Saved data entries
--------------------------------------------------

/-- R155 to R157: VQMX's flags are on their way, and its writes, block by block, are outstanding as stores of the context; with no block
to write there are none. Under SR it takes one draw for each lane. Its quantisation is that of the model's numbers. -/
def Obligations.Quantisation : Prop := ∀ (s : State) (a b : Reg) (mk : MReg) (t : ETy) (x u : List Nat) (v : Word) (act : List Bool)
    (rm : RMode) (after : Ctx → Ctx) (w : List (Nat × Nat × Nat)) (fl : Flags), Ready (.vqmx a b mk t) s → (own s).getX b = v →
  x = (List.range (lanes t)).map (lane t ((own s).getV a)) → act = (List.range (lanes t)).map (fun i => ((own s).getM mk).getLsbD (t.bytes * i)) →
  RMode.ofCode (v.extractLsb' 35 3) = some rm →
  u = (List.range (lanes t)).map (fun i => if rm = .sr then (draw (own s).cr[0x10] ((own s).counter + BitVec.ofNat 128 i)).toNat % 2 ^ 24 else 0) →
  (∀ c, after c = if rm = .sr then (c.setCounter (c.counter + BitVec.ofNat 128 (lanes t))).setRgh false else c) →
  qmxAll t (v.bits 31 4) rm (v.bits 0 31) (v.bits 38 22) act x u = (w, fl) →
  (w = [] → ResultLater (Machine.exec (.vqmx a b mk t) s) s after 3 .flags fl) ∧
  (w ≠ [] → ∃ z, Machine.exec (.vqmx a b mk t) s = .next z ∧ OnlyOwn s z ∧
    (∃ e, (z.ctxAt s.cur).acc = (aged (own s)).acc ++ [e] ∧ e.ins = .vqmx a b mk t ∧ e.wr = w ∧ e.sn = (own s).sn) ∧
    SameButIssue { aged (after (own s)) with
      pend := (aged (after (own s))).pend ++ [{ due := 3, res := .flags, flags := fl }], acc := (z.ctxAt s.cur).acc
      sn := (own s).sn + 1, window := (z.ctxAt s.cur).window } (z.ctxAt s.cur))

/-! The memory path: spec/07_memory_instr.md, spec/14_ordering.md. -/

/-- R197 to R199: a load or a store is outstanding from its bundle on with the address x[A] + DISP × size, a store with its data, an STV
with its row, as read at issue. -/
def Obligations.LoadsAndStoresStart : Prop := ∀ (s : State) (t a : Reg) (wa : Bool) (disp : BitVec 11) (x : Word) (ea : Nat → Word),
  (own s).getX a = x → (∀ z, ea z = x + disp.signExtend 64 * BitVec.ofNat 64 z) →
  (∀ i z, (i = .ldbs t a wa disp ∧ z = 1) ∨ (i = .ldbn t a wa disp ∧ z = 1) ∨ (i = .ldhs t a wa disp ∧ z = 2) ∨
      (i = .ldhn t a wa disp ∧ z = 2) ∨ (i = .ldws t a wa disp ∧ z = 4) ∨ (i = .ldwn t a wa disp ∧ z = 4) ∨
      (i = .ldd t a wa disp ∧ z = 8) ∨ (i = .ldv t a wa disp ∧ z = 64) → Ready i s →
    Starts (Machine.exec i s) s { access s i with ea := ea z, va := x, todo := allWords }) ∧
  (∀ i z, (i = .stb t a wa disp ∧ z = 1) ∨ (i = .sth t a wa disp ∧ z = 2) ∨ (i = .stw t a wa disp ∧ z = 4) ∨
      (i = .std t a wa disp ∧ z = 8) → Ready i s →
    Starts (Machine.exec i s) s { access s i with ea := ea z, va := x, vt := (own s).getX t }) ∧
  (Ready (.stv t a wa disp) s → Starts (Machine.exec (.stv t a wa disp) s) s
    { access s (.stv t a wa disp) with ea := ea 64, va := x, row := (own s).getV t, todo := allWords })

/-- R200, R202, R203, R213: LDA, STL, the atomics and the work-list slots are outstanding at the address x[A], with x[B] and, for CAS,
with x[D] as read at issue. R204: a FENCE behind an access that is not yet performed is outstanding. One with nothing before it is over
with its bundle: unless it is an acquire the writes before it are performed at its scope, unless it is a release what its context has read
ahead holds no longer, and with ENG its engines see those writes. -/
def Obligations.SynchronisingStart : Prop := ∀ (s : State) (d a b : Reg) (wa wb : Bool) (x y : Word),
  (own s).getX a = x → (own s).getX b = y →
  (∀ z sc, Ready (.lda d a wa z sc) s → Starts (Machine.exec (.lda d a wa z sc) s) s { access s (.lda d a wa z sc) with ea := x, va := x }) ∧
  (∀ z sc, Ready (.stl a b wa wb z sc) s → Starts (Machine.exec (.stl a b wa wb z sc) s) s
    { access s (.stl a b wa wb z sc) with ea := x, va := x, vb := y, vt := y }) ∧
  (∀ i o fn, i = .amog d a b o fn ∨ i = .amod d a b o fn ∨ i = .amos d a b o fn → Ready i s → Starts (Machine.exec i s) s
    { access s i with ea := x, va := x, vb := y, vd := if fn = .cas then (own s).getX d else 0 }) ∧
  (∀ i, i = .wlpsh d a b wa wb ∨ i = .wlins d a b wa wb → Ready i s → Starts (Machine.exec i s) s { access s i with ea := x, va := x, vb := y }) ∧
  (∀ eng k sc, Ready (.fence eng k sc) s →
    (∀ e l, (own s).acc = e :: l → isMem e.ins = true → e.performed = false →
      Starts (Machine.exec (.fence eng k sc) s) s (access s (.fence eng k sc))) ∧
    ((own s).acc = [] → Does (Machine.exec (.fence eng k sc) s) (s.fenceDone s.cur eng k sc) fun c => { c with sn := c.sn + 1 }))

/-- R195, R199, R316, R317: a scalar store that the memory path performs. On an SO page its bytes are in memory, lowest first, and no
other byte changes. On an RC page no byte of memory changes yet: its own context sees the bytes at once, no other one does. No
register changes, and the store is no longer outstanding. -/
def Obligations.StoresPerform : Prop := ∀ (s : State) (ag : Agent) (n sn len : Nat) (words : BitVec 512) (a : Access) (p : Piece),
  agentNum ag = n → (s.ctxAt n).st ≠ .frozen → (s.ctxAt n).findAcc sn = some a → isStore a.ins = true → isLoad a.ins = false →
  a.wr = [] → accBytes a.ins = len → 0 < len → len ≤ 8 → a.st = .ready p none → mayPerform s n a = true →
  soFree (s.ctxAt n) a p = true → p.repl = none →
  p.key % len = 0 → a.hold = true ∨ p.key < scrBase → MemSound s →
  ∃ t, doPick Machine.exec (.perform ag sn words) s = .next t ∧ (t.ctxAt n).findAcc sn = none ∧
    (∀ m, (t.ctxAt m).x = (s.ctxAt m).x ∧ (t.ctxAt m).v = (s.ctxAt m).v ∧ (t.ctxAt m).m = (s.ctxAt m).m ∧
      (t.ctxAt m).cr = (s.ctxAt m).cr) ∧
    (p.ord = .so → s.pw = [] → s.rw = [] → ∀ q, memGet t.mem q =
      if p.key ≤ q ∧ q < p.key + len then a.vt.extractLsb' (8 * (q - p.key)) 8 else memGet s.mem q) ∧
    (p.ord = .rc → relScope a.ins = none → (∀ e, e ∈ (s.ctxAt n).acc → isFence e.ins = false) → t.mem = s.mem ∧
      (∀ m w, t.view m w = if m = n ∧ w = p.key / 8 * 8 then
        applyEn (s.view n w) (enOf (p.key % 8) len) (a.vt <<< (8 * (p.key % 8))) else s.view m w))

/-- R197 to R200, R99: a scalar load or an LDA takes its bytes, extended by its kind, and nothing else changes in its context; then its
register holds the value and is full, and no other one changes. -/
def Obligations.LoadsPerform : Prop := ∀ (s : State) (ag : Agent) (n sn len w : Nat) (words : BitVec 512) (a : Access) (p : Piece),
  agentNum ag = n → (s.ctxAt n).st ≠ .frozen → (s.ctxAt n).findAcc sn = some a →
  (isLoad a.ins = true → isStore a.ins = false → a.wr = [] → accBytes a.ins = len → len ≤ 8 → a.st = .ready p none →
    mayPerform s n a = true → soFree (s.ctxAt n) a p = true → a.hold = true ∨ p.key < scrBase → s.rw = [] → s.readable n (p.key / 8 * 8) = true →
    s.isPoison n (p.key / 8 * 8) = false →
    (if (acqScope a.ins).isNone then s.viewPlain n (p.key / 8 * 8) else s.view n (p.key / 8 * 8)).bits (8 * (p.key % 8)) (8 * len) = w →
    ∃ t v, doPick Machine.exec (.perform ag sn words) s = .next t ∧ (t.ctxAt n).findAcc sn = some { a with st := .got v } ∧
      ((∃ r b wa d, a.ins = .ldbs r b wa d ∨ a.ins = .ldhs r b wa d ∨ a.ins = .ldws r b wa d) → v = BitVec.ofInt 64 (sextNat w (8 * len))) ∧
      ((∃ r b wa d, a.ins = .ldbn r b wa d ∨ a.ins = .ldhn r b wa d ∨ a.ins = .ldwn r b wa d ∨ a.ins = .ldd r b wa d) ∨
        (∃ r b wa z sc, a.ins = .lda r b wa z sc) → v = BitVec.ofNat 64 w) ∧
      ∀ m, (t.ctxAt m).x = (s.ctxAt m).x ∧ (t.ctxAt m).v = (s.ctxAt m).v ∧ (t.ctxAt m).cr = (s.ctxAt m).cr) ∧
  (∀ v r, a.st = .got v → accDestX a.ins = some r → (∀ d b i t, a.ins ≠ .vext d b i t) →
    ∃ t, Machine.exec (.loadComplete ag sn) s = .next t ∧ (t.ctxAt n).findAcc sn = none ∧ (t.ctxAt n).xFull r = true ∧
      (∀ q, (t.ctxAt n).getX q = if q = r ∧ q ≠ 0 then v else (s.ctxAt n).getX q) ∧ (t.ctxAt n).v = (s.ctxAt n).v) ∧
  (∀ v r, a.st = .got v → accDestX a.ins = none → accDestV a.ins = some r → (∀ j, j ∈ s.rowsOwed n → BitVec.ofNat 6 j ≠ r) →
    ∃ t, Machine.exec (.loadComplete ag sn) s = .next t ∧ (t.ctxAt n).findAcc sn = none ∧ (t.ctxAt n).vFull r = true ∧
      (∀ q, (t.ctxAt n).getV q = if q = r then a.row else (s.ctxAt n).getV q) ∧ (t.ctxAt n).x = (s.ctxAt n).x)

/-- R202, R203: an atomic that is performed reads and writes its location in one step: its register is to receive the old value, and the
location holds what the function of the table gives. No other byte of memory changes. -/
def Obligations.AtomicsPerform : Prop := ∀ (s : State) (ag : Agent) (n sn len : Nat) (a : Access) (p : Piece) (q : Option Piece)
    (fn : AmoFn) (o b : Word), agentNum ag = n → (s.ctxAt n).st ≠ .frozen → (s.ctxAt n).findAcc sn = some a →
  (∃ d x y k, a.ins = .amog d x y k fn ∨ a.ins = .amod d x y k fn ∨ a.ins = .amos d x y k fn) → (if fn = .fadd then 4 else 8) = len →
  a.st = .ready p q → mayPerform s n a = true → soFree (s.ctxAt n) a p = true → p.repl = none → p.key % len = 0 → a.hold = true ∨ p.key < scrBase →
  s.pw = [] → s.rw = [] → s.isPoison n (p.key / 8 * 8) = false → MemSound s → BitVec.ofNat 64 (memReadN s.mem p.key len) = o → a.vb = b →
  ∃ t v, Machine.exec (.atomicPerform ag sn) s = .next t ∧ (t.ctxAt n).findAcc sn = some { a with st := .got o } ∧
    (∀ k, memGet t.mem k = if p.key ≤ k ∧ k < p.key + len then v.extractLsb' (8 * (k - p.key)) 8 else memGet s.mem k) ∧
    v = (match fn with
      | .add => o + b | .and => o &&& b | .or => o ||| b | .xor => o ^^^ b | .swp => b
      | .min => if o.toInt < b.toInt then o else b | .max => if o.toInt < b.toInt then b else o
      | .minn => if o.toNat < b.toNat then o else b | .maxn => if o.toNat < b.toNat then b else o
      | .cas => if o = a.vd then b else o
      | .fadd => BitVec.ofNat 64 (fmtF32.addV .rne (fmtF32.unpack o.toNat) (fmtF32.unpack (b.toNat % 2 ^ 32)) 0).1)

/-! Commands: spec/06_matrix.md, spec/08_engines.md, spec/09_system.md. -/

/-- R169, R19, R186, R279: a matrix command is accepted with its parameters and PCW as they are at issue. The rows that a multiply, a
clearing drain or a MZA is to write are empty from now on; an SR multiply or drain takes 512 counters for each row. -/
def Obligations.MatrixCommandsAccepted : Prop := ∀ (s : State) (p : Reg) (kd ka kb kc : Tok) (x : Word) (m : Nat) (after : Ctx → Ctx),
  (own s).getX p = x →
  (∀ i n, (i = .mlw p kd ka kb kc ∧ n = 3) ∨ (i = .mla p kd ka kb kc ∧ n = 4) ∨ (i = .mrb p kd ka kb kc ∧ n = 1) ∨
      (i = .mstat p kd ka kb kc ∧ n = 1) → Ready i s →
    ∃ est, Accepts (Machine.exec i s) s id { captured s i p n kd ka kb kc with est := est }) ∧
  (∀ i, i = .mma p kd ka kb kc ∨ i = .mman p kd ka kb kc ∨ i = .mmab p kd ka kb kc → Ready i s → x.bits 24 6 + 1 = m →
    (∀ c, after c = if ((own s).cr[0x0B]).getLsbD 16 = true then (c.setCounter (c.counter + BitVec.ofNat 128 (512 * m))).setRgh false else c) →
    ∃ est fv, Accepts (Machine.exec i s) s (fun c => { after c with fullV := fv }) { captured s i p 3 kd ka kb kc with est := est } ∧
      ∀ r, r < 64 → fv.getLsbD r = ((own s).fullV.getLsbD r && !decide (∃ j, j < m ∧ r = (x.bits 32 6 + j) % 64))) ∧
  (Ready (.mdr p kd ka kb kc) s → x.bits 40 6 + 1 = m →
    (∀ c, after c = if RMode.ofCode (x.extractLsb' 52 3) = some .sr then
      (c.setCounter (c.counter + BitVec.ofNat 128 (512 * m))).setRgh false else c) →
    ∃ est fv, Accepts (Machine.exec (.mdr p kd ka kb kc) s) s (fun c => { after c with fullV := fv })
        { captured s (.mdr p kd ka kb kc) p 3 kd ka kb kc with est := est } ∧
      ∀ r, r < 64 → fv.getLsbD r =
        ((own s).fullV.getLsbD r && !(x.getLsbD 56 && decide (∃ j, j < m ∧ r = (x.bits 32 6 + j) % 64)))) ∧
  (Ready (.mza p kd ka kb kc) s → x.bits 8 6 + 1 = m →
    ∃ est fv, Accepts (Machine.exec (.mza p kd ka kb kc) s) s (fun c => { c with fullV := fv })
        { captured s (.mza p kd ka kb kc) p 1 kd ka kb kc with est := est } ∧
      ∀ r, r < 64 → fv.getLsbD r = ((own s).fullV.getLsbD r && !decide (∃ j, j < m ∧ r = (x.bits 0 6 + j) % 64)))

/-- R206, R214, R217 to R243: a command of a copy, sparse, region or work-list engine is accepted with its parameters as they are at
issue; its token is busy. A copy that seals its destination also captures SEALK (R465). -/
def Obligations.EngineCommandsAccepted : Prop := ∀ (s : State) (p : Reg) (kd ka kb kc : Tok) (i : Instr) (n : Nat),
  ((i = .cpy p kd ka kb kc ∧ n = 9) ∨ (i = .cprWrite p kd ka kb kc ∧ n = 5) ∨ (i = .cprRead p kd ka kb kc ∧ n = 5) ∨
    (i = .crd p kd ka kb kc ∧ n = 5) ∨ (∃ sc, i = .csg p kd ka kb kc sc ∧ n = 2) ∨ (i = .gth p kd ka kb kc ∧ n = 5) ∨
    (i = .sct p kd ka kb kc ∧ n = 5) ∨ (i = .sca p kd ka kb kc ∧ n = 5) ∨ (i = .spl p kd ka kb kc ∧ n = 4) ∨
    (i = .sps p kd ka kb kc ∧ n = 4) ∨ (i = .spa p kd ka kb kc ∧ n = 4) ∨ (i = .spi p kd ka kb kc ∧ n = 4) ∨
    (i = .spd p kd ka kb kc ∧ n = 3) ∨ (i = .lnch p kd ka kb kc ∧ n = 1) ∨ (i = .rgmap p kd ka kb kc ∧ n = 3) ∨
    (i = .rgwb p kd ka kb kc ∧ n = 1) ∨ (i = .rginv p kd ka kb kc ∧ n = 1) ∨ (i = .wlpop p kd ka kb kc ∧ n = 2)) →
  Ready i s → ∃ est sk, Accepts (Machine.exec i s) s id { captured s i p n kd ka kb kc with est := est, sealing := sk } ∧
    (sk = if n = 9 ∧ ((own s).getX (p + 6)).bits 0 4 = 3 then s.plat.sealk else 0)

--------------------------------------------------

Work instruction: Would you please repeat exactly the lines above, starting at the line with "with its row, as read at issue. -/" and stopping at the line with "(i = .ldhn t", both included?

Solution to this exercise:
with its row, as read at issue. -/
def Obligations.LoadsAndStoresStart : Prop := ∀ (s : State) (t a : Reg) (wa : Bool) (disp : BitVec 11) (x : Word) (ea : Nat → Word),
  (own s).getX a = x → (∀ z, ea z = x + disp.signExtend 64 * BitVec.ofNat 64 z) →
  (∀ i z, (i = .ldbs t a wa disp ∧ z = 1) ∨ (i = .ldbn t a wa disp ∧ z = 1) ∨ (i = .ldhs t a wa disp ∧ z = 2) ∨
      (i = .ldhn t a wa disp ∧ z = 2) ∨ (i = .ldws t a wa disp ∧ z = 4) ∨ (i = .ldwn t a wa disp ∧ z = 4) ∨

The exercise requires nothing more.